More than 600,000 troops from the USSR would eventually cycle through Afghanistan, playing a part in a Cold War proxy conflict that also saw the United States arm and fund mujahideen fighters including Osama bin Laden.
“It was my religious duty to do Jihad (holy war) against the Soviets because our country was invaded by them and they were spreading communism and infidelity in Afghanistan,” Sulaiman said.
In Russia, veterans seek to recast the war as a necessary step to counter the threat of rising Islamism in Afghanistan and Muslim-majority Soviet republics.
The decision to send troops in 1979 was the “right” one — not just for the communist bloc but on a personal level too, said Vladimir Vchivtsev, 58, who spent 16 months in Afghanistan as a Soviet reconnaissance officer.
“War is the best school of life, where you learn to think quickly and find the best solutions”, said Vchivtsev, who was blinded in an explosion in Khost province in 1987.
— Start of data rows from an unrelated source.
-- ==== Sys2Proof/Laws/Memory.lean ====
section
/-! SUPPORT. The laws of the memory controller: read after write, other bytes untouched, the canonical form kept. -/

namespace Sys2Proof.Machine

/-! ## Reset contents -/

/-- Inside the font table an unlisted address reads as the font (R42). -/
theorem unlisted_font {a : Nat} (h : 0x050 ≤ a) : unlisted a = fontData.getD (a - 0x050) 0x00 := if_pos h

/-- Outside the font table an unlisted address reads as 0 (R31). -/
theorem unlisted_zero {a : Nat} (h : ¬ (0x050 ≤ a ∧ a ≤ 0x09F)) : unlisted a = 0x00 := by
  by_cases ha : 0x050 ≤ a
  · have hl : fontData.length ≤ a - 0x050 := show 80 ≤ a - 0x050 by omega
    rw [unlisted_font ha, List.getD_eq_default _ _ hl]
  · exact if_neg ha

/-! ## One byte -/

theorem readByte_filter_self (m : List Host.Cell) (a : Nat) :
    readByte (m.filter (fun c => c.1 != a)) a = unlisted a := by
  induction m with
  | nil => rfl
  | cons c rest ih =>
    obtain ⟨k, b⟩ := c
    by_cases h : k = a
    · simpa [h] using ih
    · simp [h, readByte, Ne.symm h, ih]

theorem readByte_filter_other (m : List Host.Cell) {a b : Nat} (h : b ≠ a) :
    readByte (m.filter (fun c => c.1 != a)) b = readByte m b := by
  induction m with
  | nil => rfl
  | cons c rest ih =>
    obtain ⟨k, d⟩ := c
    by_cases hk : k = a
    · subst hk; simp [readByte, h, ih]
    · simp [hk, readByte, ih]

theorem readByte_insertCell (m : List Host.Cell) (a : Nat) (v : Byte) (b : Nat) (hm : ∀ c ∈ m, c.1 ≠ a) :
    readByte (insertCell m a v) b = if b = a then v else readByte m b := by
  induction m with
  | nil => rfl
  | cons c rest ih =>
    obtain ⟨k, d⟩ := c
    have hk : k ≠ a := hm (k, d) (by simp)
    have ih := ih fun c hc => hm c (by simp [hc])
    simp only [insertCell]
    split
    · simp [readByte]
    · simp only [readByte, ih]
      by_cases hb : b = k
      · subst hb; simp [hk]
      · simp [hb]

/-- A byte reads back what was last written to it, and every other byte reads as before, for every list of cells. -/
theorem readByte_writeByte (m : List Host.Cell) (a : Nat) (v : Byte) (b : Nat) :
    readByte (writeByte m a v) b = if b = a then v else readByte m b := by
  have hne : ∀ c ∈ m.filter (fun c => c.1 != a), c.1 ≠ a := by simp
  simp only [writeByte]
  split
  · by_cases hb : b = a
    · subst hb; simp [readByte_filter_self, *]
    · simp [hb, readByte_filter_other]
  · rw [readByte_insertCell _ _ _ _ hne]
    split
    · rfl
    · exact readByte_filter_other _ ‹_›

/-! ## The canonical form -/

theorem mem_insertCell {m : List Host.Cell} {a : Nat} {v : Byte} {c : Host.Cell} :
    c ∈ insertCell m a v ↔ c = (a, v) ∨ c ∈ m := by
  induction m with
  | nil => simp [insertCell]
  | cons d rest ih =>
    obtain ⟨k, w⟩ := d
    simp only [insertCell]
    split <;> simp [ih, or_left_comm]

theorem insertCell_sorted (m : List Host.Cell) (a : Nat) (v : Byte) (hm : ∀ c ∈ m, c.1 ≠ a)
    (hs : m.Pairwise fun c d => c.1 < d.1) : (insertCell m a v).Pairwise fun c d => c.1 < d.1 := by
  induction m with
  | nil => simp [insertCell]
  | cons d rest ih =>
    obtain ⟨k, w⟩ := d
    have hk : k ≠ a := hm (k, w) (by simp)
    simp only [List.pairwise_cons] at hs
    simp only [insertCell]
    split
    · rename_i hlt
      simp only [List.pairwise_cons, List.mem_cons, forall_eq_or_imp]
      exact ⟨⟨hlt, fun c hc => lt_trans hlt (hs.1 c hc)⟩, hs⟩
    · simp only [List.pairwise_cons]
      refine ⟨fun c hc => ?_, ih (fun c hc => hm c (by simp [hc])) hs.2⟩
      rcases mem_insertCell.1 hc with rfl | hc
      · simp only; omega
      · exact hs.1 c hc

/-- A write inside memory keeps the canonical form. -/
theorem writeByte_wf {m : List Host.Cell} {a : Nat} (v : Byte) (ha : a ≤ 0xFFF) (hm : Memory.wf m) :
    Memory.wf (writeByte m a v) := by
  have hne : ∀ c ∈ m.filter (fun c => c.1 != a), c.1 ≠ a := by simp
  have hs := hm.1.filter (fun c => c.1 != a)
  have hc : ∀ c ∈ m.filter (fun c => c.1 != a), c.1 ≤ 0xFFF ∧ c.2 ≠ unlisted c.1 :=
    fun c h => hm.2 c (List.mem_of_mem_filter h)
  simp only [writeByte]
  split
  · exact ⟨hs, hc⟩
  · refine ⟨insertCell_sorted _ _ _ hne hs, fun c h => ?_⟩
    rcases mem_insertCell.1 h with rfl | h
    · exact ⟨ha, ‹_›⟩
    · exact hc c h

/-- Memory right after reset, with nothing listed, is canonical. -/
theorem wf_nil : Memory.wf [] := ⟨.nil, by simp⟩

/-! ## Several bytes -/

@[simp] theorem readBytes_length (m : List Host.Cell) (a n : Nat) : (readBytes m a n).length = n := by
  induction n generalizing a with
  | zero => rfl
  | succ n ih => simp [readBytes, ih]

theorem readBytes_getElem (m : List Host.Cell) (a n k : Nat) (h : k < (readBytes m a n).length) :
    (readBytes m a n)[k] = readByte m (a + k) := by
  induction n generalizing a k with
  | zero => simp [readBytes] at h
  | succ n ih =>
    cases k with
    | zero => simp [readBytes]
    | succ k =>
      simp only [readBytes, List.getElem_cons_succ, ih]
      rw [show a + 1 + k = a + (k + 1) from by omega]

/-- Bytes written read back in ascending order; every other byte reads as before. -/
theorem readByte_writeBytes (m : List Host.Cell) (a : Nat) (bs : List Byte) (b : Nat) :
    readByte (writeBytes m a bs) b =
      if h : a ≤ b ∧ b < a + bs.length then bs[b - a]'(by omega) else readByte m b := by
  induction bs generalizing m a with
  | nil => simp only [writeBytes, List.length_nil]; rw [dif_neg (by omega)]
  | cons v bs ih =>
    simp only [writeBytes, ih, readByte_writeByte, List.length_cons]
    by_cases hb : b = a
    · subst hb
      rw [dif_neg (by omega), dif_pos (by omega)]
      simp
    · by_cases h : a + 1 ≤ b ∧ b < a + 1 + bs.length
      · rw [dif_pos h, dif_pos (by omega)]
        simp only [show b - a = (b - (a + 1)) + 1 from by omega, List.getElem_cons_succ]
      · rw [dif_neg h, dif_neg (by omega), if_neg hb]

theorem writeBytes_wf {m : List Host.Cell} {a : Nat} (bs : List Byte) (ha : a + bs.length ≤ 0x1000)
    (hm : Memory.wf m) : Memory.wf (writeBytes m a bs) := by
  induction bs generalizing m a with
  | nil => exact hm
  | cons v bs ih =>
    simp only [List.length_cons] at ha
    exact ih (by omega) (writeByte_wf v (by omega) hm)

/-! ## The bounds-checked accesses -/

theorem inRange_iff {a n : Nat} : inRange a n = true ↔ n = 0 ∨ a + n ≤ 0x1000 := by
  simp only [inRange, decide_eq_true_eq]; omega

/-- R44: everything a read can answer. -/
theorem memRead_eq (m : List Host.Cell) (a n : Nat) :
    memRead m a n = if n = 0 ∨ a + n ≤ 0x1000 then some (readBytes m a n) else none := by
  simp only [memRead, inRange_iff]

/-- R45: everything a write can answer. -/
theorem memWrite_eq (m : List Host.Cell) (a : Nat) (bs : List Byte) :
    memWrite m a bs = if bs.length = 0 ∨ a + bs.length ≤ 0x1000 then some (writeBytes m a bs) else none := by
  simp only [memWrite, inRange_iff]

/-- Every write that happens keeps the canonical form. -/
theorem memWrite_wf {m m' : List Host.Cell} {a : Nat} {bs : List Byte} (h : memWrite m a bs = some m')
    (hm : Memory.wf m) : Memory.wf m' := by
  rw [memWrite_eq] at h
  split at h
  · rename_i hr
    obtain rfl := Option.some.inj h
    rcases hr with h0 | h1
    · rw [List.length_eq_zero_iff.1 h0]; exact hm
    · exact writeBytes_wf bs h1 hm
  · cases h

end Sys2Proof.Machine
end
The conflict was extremely unpopular with the Soviet public at the time and was officially condemned in 1989 at the height of leader Mikhail Gorbachev’s policy of “glasnost”, or transparency.
But as part of an overall re-evaluation of the war’s legacy, Russia’s parliamentary defense committee has — under pressure from veterans — backed a draft resolution saying Soviet troops helped Afghan authorities fight “terrorist and extremist groups” and curbed the growing security threat facing the USSR.
– Left with ‘nothing’ –
Sidiqque Rasulzai was a teenager when the Red Army arrived in Kabul, and he had no idea what was coming.
“I didn’t know it was war. My parents told me that was something that happened in Palestine, I would never have thought that it could happen to us, that it would last 40 years,” recalled Rasulzai, who joined the Soviet-backed Afghan army in 1985 and served for more than three years.
He remembers the Soviets transforming Kabul, constructing apartment buildings with central heating, roads, and even an electric bus system.
“I liked the communists,” he said. “They were educated, not like the mujahideen.”
To this day, signs of the Soviet war abound. Defunct tanks and abandoned helicopters and personnel carriers still dot parts of the countryside, and in cities such as Kabul and Mazar-i-Sharif, huge Soviet structures still dominate the skyline.
After the Soviets left in February 1989, the communist government was unable to sustain itself and civil war broke out. By the mid-1990s, the Taliban — rooted in the mujahideen movement — were sweeping to power.
Rasulzai ultimately fled Afghanistan for India in 2015 as the international military presence began to rapidly dwindle.
He worries Afghanistan is headed for a new civil war once the US withdraws under an eventual deal with the Taliban.
Rasulzai now has a small shop in New Delhi and barely manages to pay the bills.
“In Afghanistan, I had everything,” he said, “now I have nothing except for security.”